- _What to produce_
In the records that follow, count each line where the string "List" occurs. Provide the total and no other text.

- _Records for the exercise_
+--

-- ==== Sys2Proof/Tests/Slice0.lean ====
section
/-! SUPPORT. The model's own tests: ill-formed terms refused, one decoded word for every instruction, at most two one-step
vectors for every instruction, the step's other outcomes, the host interface, and for every statement with hypotheses a
witness that meets them. Expected values are from spec/95_test_vectors.md (tables A to I, S1 to S12) unless a comment
says otherwise; a word is written out from the maps R107 to R110 where that file has none. -/

namespace Sys2Proof.Tests

open Sys2Proof.Machine Sys2Proof.Claims

/-! ### Helpers -/

/-- The answer is a next state with the property. -/
def checkNext (r : Result) (p : State → Bool) : Bool :=
  match r with
  | .next t => p t
  | .fault _ => false
  | .refused _ => false

theorem next_of_check {r : Result} {p : State → Bool} (h : checkNext r p = true) : ∃ t, r = .next t ∧ p t = true := by
  cases r with
  | next t => exact ⟨t, rfl, h⟩
  | fault => cases h
  | refused => cases h

/-- Registers set before a vector. -/
def withRegs : List (Reg × Word) → State → State
  | [], s => s
  | (r, v) :: rest, s => withRegs rest (writeReg r v s)

/-- The start state of the vectors: the reset state at 0x80010000, with the policy that invalidates nothing. -/
def start : State :=
  { State.reset with pc := 0x80010000#32, nextPc := 0x80010004#32, busPolicy := .never }

/-- The start state with registers set. -/
def regs (l : List (Reg × Word)) : State := withRegs l start

/-- x1 and x2 set, x3 holding 0x55. -/
def ops (a b : Word) : State := regs [(1, a), (2, b), (3, 0x55)]

/-- Table G: two words at 0x80020000, x1 the base, x2 as given. -/
def data (x2 : Word) : State :=
  { regs [(1, 0x80020000), (2, x2)] with
    mem := memWrite (memWrite [] 0x80020000#32 0x44332211#32 4) 0x80020004#32 0x88776655#32 4 }

/-- One step on the word placed at the pc. -/
def runs (s : State) (w : Nat) (p : State → Bool) : Bool := checkNext (step (s.withFetchWord 32 w)) p

/-- The word in memory at an address. -/
def wordAt (t : State) (a : Word) : Word := memRead32 t.mem a

/-- The Overflow vector "OV" of table A for destination `r`. -/
def isOV (r : Reg) (t : State) : Bool :=
  readReg t r == 0x55#32 && t.cause == 0x30#32 && t.epc == 0x80010000#32 && t.pc == 0xBFC00180#32

/-- "taken to T" of table E. -/
def takenTo (T : Word) (t : State) : Bool :=
  t.nextPc == T && t.inBranchDelay && t.pc == 0x80010004#32

/-- "not taken" of table E. -/
def notTaken (t : State) : Bool :=
  t.nextPc == 0x80010008#32 && !t.inBranchDelay && t.pc == 0x80010004#32

/-- The holder after the step is the given load, and x2 still the old value (table G). -/
def pends (r : Reg) (v old : Word) (t : State) : Bool :=
  decide (t.pendingLoad = some ⟨r, v⟩) && readReg t 2#5 == old

/-! ### Well-formedness: one ill-formed term for each check (R105) -/

theorem test_wf_sll : (Instr.sll 1 2 32).wellFormed = false := by decide
theorem test_wf_srl : (Instr.srl 1 2 32).wellFormed = false := by decide
theorem test_wf_sra : (Instr.sra 1 2 32).wellFormed = false := by decide
theorem test_wf_mfc0 : (Instr.mfc0 1 32).wellFormed = false := by decide
theorem test_wf_mtc0 : (Instr.mtc0 1 32).wellFormed = false := by decide

/-! ### Decoding: a word for every instruction -/

theorem test_decode_arithmetic :
    decode 0x00221820#32 = .instr (.add 3 1 2) ∧
    decode 0x00221821#32 = .instr (.addu 3 1 2) ∧
    decode 0x00221822#32 = .instr (.sub 3 1 2) ∧
    decode 0x00221823#32 = .instr (.subu 3 1 2) ∧
    decode 0x0022182A#32 = .instr (.slt 3 1 2) ∧
    decode 0x0022182B#32 = .instr (.sltu 3 1 2) ∧
    decode 0x2022FFFF#32 = .instr (.addi 2 1 0xFFFF) ∧
    decode 0x24228000#32 = .instr (.addiu 2 1 0x8000) ∧
    decode 0x2822FFFF#32 = .instr (.slti 2 1 0xFFFF) ∧
    decode 0x2C220001#32 = .instr (.sltiu 2 1 1) := by decide

theorem test_decode_logical :
    decode 0x00221824#32 = .instr (.and 3 1 2) ∧
    decode 0x00221825#32 = .instr (.or 3 1 2) ∧
    decode 0x00221826#32 = .instr (.xor 3 1 2) ∧
    decode 0x00221827#32 = .instr (.nor 3 1 2) ∧
    decode 0x30228000#32 = .instr (.andi 2 1 0x8000) ∧
    decode 0x34228000#32 = .instr (.ori 2 1 0x8000) ∧
    decode 0x3822FFFF#32 = .instr (.xori 2 1 0xFFFF) ∧
    decode 0x3C018000#32 = .instr (.lui 1 0x8000) := by decide

theorem test_decode_shift :
    decode 0x00021FC0#32 = .instr (.sll 3 2 31) ∧
    decode 0x00021902#32 = .instr (.srl 3 2 4) ∧
    decode 0x00021843#32 = .instr (.sra 3 2 1) ∧
    decode 0x00221804#32 = .instr (.sllv 3 2 1) ∧
    decode 0x00221806#32 = .instr (.srlv 3 2 1) ∧
    decode 0x00221807#32 = .instr (.srav 3 2 1) := by decide

theorem test_decode_muldiv :
    decode 0x00220018#32 = .instr (.mult 1 2) ∧
    decode 0x00220019#32 = .instr (.multu 1 2) ∧
    decode 0x0022001A#32 = .instr (.div 1 2) ∧
    decode 0x0022001B#32 = .instr (.divu 1 2) ∧
    decode 0x00001810#32 = .instr (.mfhi 3) ∧
    decode 0x00001812#32 = .instr (.mflo 3) ∧
    decode 0x00200011#32 = .instr (.mthi 1) ∧
    decode 0x00200013#32 = .instr (.mtlo 1) := by decide

theorem test_decode_branch :
    decode 0x10220004#32 = .instr (.beq 1 2 4) ∧
    decode 0x1420FFFD#32 = .instr (.bne 1 0 0xFFFD) ∧
    decode 0x18200002#32 = .instr (.blez 1 2) ∧
    decode 0x1C200002#32 = .instr (.bgtz 1 2) ∧
    decode 0x04200002#32 = .instr (.bltz 1 2) ∧
    decode 0x04210002#32 = .instr (.bgez 1 2) ∧
    decode 0x04300002#32 = .instr (.bltzal 1 2) ∧
    decode 0x07F10002#32 = .instr (.bgezal 31 2) := by decide

theorem test_decode_jump :
    decode 0x0BFFFFFF#32 = .instr (.j 0x3FFFFFF) ∧
    decode 0x0C004000#32 = .instr (.jal 0x4000) ∧
    decode 0x03E00008#32 = .instr (.jr 31) ∧
    decode 0x0040F809#32 = .instr (.jalr 31 2) := by decide

theorem test_decode_load_store :
    decode 0x80220007#32 = .instr (.lb 2 1 7) ∧
    decode 0x90220007#32 = .instr (.lbu 2 1 7) ∧
    decode 0x84220006#32 = .instr (.lh 2 1 6) ∧
    decode 0x94220006#32 = .instr (.lhu 2 1 6) ∧
    decode 0x8C22FFFC#32 = .instr (.lw 2 1 0xFFFC) ∧
    decode 0x88220001#32 = .instr (.lwl 2 1 1) ∧
    decode 0x98220002#32 = .instr (.lwr 2 1 2) ∧
    decode 0xA0220005#32 = .instr (.sb 2 1 5) ∧
    decode 0xA4220006#32 = .instr (.sh 2 1 6) ∧
    decode 0xAC220004#32 = .instr (.sw 2 1 4) ∧
    decode 0xA8220003#32 = .instr (.swl 2 1 3) ∧
    decode 0xB8220001#32 = .instr (.swr 2 1 1) := by decide

theorem test_decode_system :
    decode 0x0000000C#32 = .instr (.syscall 0) ∧
    decode 0x0000000D#32 = .instr (.brk 0) ∧
    decode 0x40027800#32 = .instr (.mfc0 2 15) ∧
    decode 0x40886000#32 = .instr (.mtc0 8 12) ∧
    decode 0x42000010#32 = .instr (.rfe) := by decide

/-- One word of each format bit by bit (R101 to R103): opcode, rs, rt, rd, shamt, funct of SUBU; opcode, base, rt, offset
of LWR; opcode, target of J; code field and funct of BREAK. -/
theorem test_decode_bits :
    decode (0b000000#6 ++ 0b11111#5 ++ 0b00001#5 ++ 0b10000#5 ++ 0b00000#5 ++ 0b100011#6) = .instr (.subu 16 31 1) ∧
    decode (0b100110#6 ++ 0b10000#5 ++ 0b00001#5 ++ 0b1000000000000001#16) = .instr (.lwr 1 16 0x8001) ∧
    decode (0b000010#6 ++ 0b10000000000000000000000001#26) = .instr (.j 0x2000001) ∧
    decode (0b000000#6 ++ 0b10000000000000000001#20 ++ 0b001101#6) = .instr (.brk 0x80001) := by decide

/-- Ignored bits (R104, R109, R110): a shift amount on ADD, rt values 2 and 0x13 of REGIMM, low bits on MFC0, a code
inside RFE's ignored bits. -/
theorem test_decode_ignored :
    decode 0x00221FE0#32 = .instr (.add 3 1 2) ∧ decode 0x04220002#32 = .instr (.bltz 1 2) ∧
    decode 0x04330002#32 = .instr (.bgezal 1 2) ∧ decode 0x40027FFF#32 = .instr (.mfc0 2 15) ∧
    decode 0x43FFFFD0#32 = .instr .rfe := by decide

/-- Reserved (R111) and refused (R112) words. -/
theorem test_decode_other :
    decode 0xFC000000#32 = .reserved ∧ decode 0x0000003F#32 = .reserved ∧ decode 0x50000000#32 = .reserved ∧
    decode 0x40420000#32 = .coprocessor ∧ decode 0x44000000#32 = .coprocessor ∧ decode 0x48000000#32 = .coprocessor ∧
    decode 0x4C000000#32 = .coprocessor ∧ decode 0xC4000000#32 = .coprocessor ∧ decode 0xE8000000#32 = .coprocessor := by
  decide

theorem test_decodeTableWord :
    decodeTableWord 32 0x00221820 = some (.add 3 1 2) ∧ decodeTableWord 32 0xFC000000 = none := by decide

/-- The second word of a byte sequence follows the first (R100, R67). -/
theorem test_decodeBytes :
    decodeBytes [0x20, 0x18, 0x22, 0x00, 0x0C] = some (.instr (.add 3 1 2), [0x0C]) ∧
    decodeBytes [0x20, 0x18, 0x22] = none := by decide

+--

- _Answer space_
2